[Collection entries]
........

-- ==== Sys2Proof/Laws/Map.lean ====
section
/-! SUPPORT. What the operations on tables do: a key reads as what was last written for it, every other key as before, and
the canonical form is kept. -/

namespace Sys2Proof.Machine

variable {α : Type}

theorem SMap.find_del_same (m : SMap α) (k : Nat) : SMap.find (SMap.del m k) k = none := by
  induction m with
  | nil => rfl
  | cons e t ih =>
    obtain ⟨a, w⟩ := e
    by_cases h : a = k <;> simp [SMap.del, SMap.find, h, ih]

theorem SMap.find_del_other (m : SMap α) {k j : Nat} (h : j ≠ k) : SMap.find (SMap.del m k) j = SMap.find m j := by
  induction m with
  | nil => rfl
  | cons e t ih =>
    obtain ⟨a, w⟩ := e
    by_cases ha : a = k
    · simp [SMap.del, SMap.find, ha, ih, Ne.symm h]
    · simp [SMap.del, SMap.find, ha, ih]

theorem SMap.find_ins_same (m : SMap α) (k : Nat) (v : α) : SMap.find (SMap.ins m k v) k = some v := by
  induction m with
  | nil => simp [SMap.ins, SMap.find]
  | cons e t ih =>
    obtain ⟨a, w⟩ := e
    unfold SMap.ins
    split
    · simp [SMap.find]
    · split
      · simp [SMap.find]
      · rename_i h1 h2
        simp [SMap.find, h2, ih]

theorem SMap.find_ins_other (m : SMap α) {k j : Nat} (v : α) (h : j ≠ k) :
    SMap.find (SMap.ins m k v) j = SMap.find m j := by
  induction m with
  | nil => simp [SMap.ins, SMap.find, Ne.symm h]
  | cons e t ih =>
    obtain ⟨a, w⟩ := e
    unfold SMap.ins
    split
    · simp [SMap.find, Ne.symm h]
    · split
      · rename_i h2
        subst h2
        simp [SMap.find, Ne.symm h]
      · simp [SMap.find, ih]

section Values

variable [Inhabited α] [DecidableEq α]

omit [DecidableEq α] in
@[simp] theorem SMap.get_nil (k : Nat) : SMap.get ([] : SMap α) k = default := rfl

@[simp] theorem SMap.get_set_same (m : SMap α) (k : Nat) (v : α) : SMap.get (SMap.set m k v) k = v := by
  unfold SMap.get SMap.set
  split
  · rename_i h
    rw [SMap.find_del_same, h]
    rfl
  · rw [SMap.find_ins_same]
    rfl

theorem SMap.get_set_other (m : SMap α) {k j : Nat} (v : α) (h : j ≠ k) : SMap.get (SMap.set m k v) j = SMap.get m j := by
  unfold SMap.get SMap.set
  split
  · rw [SMap.find_del_other m h]
  · rw [SMap.find_ins_other m v h]

/-- A write is seen at its own key only. -/
theorem SMap.get_set (m : SMap α) (k j : Nat) (v : α) : SMap.get (SMap.set m k v) j = if j = k then v else SMap.get m j := by
  by_cases h : j = k
  · simp [h]
  · simp [h, SMap.get_set_other m v h]

@[simp] theorem SMap.get_upd_same (m : SMap α) (k : Nat) (f : α → α) : SMap.get (SMap.upd m k f) k = f (SMap.get m k) :=
  SMap.get_set_same m k _

theorem SMap.get_upd_other (m : SMap α) {k j : Nat} (f : α → α) (h : j ≠ k) : SMap.get (SMap.upd m k f) j = SMap.get m j :=
  SMap.get_set_other m _ h

end Values

/-! ### The canonical form -/

/-- Every key of the table is greater than `a`. -/
theorem SMap.rising_cons {a : Nat} {w : α} {t : SMap α} :
    SMap.rising ((a, w) :: t) = true ↔ (∀ e ∈ t, a < e.1) ∧ SMap.rising t = true := by
  induction t generalizing a w with
  | nil => simp [SMap.rising]
  | cons e t ih =>
    obtain ⟨b, x⟩ := e
    simp only [SMap.rising, Bool.and_eq_true, decide_eq_true_eq, List.mem_cons, forall_eq_or_imp]
    constructor
    · rintro ⟨hab, hr⟩
      exact ⟨⟨hab, fun e he => Nat.lt_trans hab ((ih.1 hr).1 e he)⟩, hr⟩
    · rintro ⟨⟨hab, _⟩, hr⟩
      exact ⟨hab, hr⟩

theorem SMap.mem_del {m : SMap α} {k : Nat} {e : Nat × α} (h : e ∈ SMap.del m k) : e ∈ m ∧ e.1 ≠ k := by
  induction m with
  | nil => simp [SMap.del] at h
  | cons x t ih =>
    obtain ⟨a, w⟩ := x
    unfold SMap.del at h
    split at h
    · exact ⟨List.mem_cons_of_mem _ (ih h).1, (ih h).2⟩
    · rcases List.mem_cons.1 h with rfl | h
      · exact ⟨List.mem_cons_self, by assumption⟩
      · exact ⟨List.mem_cons_of_mem _ (ih h).1, (ih h).2⟩

theorem SMap.mem_ins {m : SMap α} {k : Nat} {v : α} {e : Nat × α} (h : e ∈ SMap.ins m k v) : e = (k, v) ∨ e ∈ m := by
  induction m with
  | nil => simpa [SMap.ins] using h
  | cons x t ih =>
    obtain ⟨a, w⟩ := x
    unfold SMap.ins at h
    split at h
    · simpa using h
    · split at h
      · rcases List.mem_cons.1 h with h | h
        · exact .inl h
        · exact .inr (List.mem_cons_of_mem _ h)
      · rcases List.mem_cons.1 h with h | h
        · exact .inr (h ▸ List.mem_cons_self)
        · exact (ih h).imp id (List.mem_cons_of_mem _)

theorem SMap.rising_del {m : SMap α} (k : Nat) (h : SMap.rising m = true) : SMap.rising (SMap.del m k) = true := by
  induction m with
  | nil => rfl
  | cons x t ih =>
    obtain ⟨a, w⟩ := x
    have hc := SMap.rising_cons.1 h
    unfold SMap.del
    split
    · exact ih hc.2
    · exact SMap.rising_cons.2 ⟨fun e he => hc.1 e (SMap.mem_del he).1, ih hc.2⟩

theorem SMap.rising_ins {m : SMap α} (k : Nat) (v : α) (h : SMap.rising m = true) : SMap.rising (SMap.ins m k v) = true := by
  induction m with
  | nil => rfl
  | cons x t ih =>
    obtain ⟨a, w⟩ := x
    have hc := SMap.rising_cons.1 h
    unfold SMap.ins
    split
    · rename_i hk
      refine SMap.rising_cons.2 ⟨fun e he => ?_, h⟩
      rcases List.mem_cons.1 he with rfl | he
      · exact hk
      · exact Nat.lt_trans hk (hc.1 e he)
    · split
      · rename_i hk
        subst hk
        exact SMap.rising_cons.2 hc
      · refine SMap.rising_cons.2 ⟨fun e he => ?_, ih hc.2⟩
        rcases SMap.mem_ins he with rfl | he
        · simp only
          omega
        · exact hc.1 e he

theorem SMap.rising_keep {m : SMap α} (p : Nat → Bool) (h : SMap.rising m = true) : SMap.rising (SMap.keep m p) = true := by
  induction m with
  | nil => rfl
  | cons x t ih =>
    obtain ⟨a, w⟩ := x
    have hc := SMap.rising_cons.1 h
    unfold SMap.keep at *
    rw [List.filter_cons]
    split
    · exact SMap.rising_cons.2 ⟨fun e he => hc.1 e (List.mem_filter.1 he).1, ih hc.2⟩
    · exact ih hc.2

/-- Writing a key keeps the canonical form. -/
theorem SMap.wf_set [Inhabited α] [DecidableEq α] {m : SMap α} (k : Nat) (v : α) (h : SMap.wf m = true) :
    SMap.wf (SMap.set m k v) = true := by
  simp only [SMap.wf, Bool.and_eq_true, List.all_eq_true, decide_eq_true_eq] at *
  unfold SMap.set
  split
  · exact ⟨SMap.rising_del k h.1, fun e he => h.2 e (SMap.mem_del he).1⟩
  · refine ⟨SMap.rising_ins k v h.1, fun e he => ?_⟩
    rcases SMap.mem_ins he with rfl | he
    · assumption
    · exact h.2 e he

theorem SMap.del_ins (m : SMap α) (k : Nat) (v : α) : SMap.del (SMap.ins m k v) k = SMap.del m k := by
  induction m with
  | nil => simp [SMap.ins, SMap.del]
  | cons e t ih =>
    simp only [SMap.ins]
    by_cases h1 : k < e.1
    · simp [h1, SMap.del]
    · by_cases h2 : e.1 = k <;> simp [h1, h2, SMap.del, ih]

theorem SMap.ins_ins (m : SMap α) (k : Nat) (v w : α) : SMap.ins (SMap.ins m k v) k w = SMap.ins m k w := by
  induction m with
  | nil => simp [SMap.ins]
  | cons e t ih =>
    simp only [SMap.ins]
    by_cases h1 : k < e.1
    · simp [h1, SMap.ins]
    · by_cases h2 : e.1 = k <;> simp [h1, h2, SMap.ins, ih]

/-- Of two writes of a key the second stays, when the first lists a value. -/
theorem SMap.set_set [Inhabited α] [DecidableEq α] (m : SMap α) (k : Nat) {v : α} (w : α) (hv : v ≠ default) :
    SMap.set (SMap.set m k v) k w = SMap.set m k w := by
  unfold SMap.set
  rw [if_neg hv]
  split
  · exact SMap.del_ins m k v
  · exact SMap.ins_ins m k v w

end Sys2Proof.Machine
end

........

**What the task requires:** Above are some records; copy exactly the lines from the one with "exact ⟨List.mem_cons_self, by assumption⟩" through the one with "[SMap.ins] using h", both included, and no others.

**Answer section:**
      · exact ⟨List.mem_cons_self, by assumption⟩
      · exact ⟨List.mem_cons_of_mem _ (ih h).1, (ih h).2⟩

theorem SMap.mem_ins {m : SMap α} {k : Nat} {v : α} {e : Nat × α} (h : e ∈ SMap.ins m k v) : e = (k, v) ∨ e ∈ m := by
  induction m with
  | nil => simpa [SMap.ins] using h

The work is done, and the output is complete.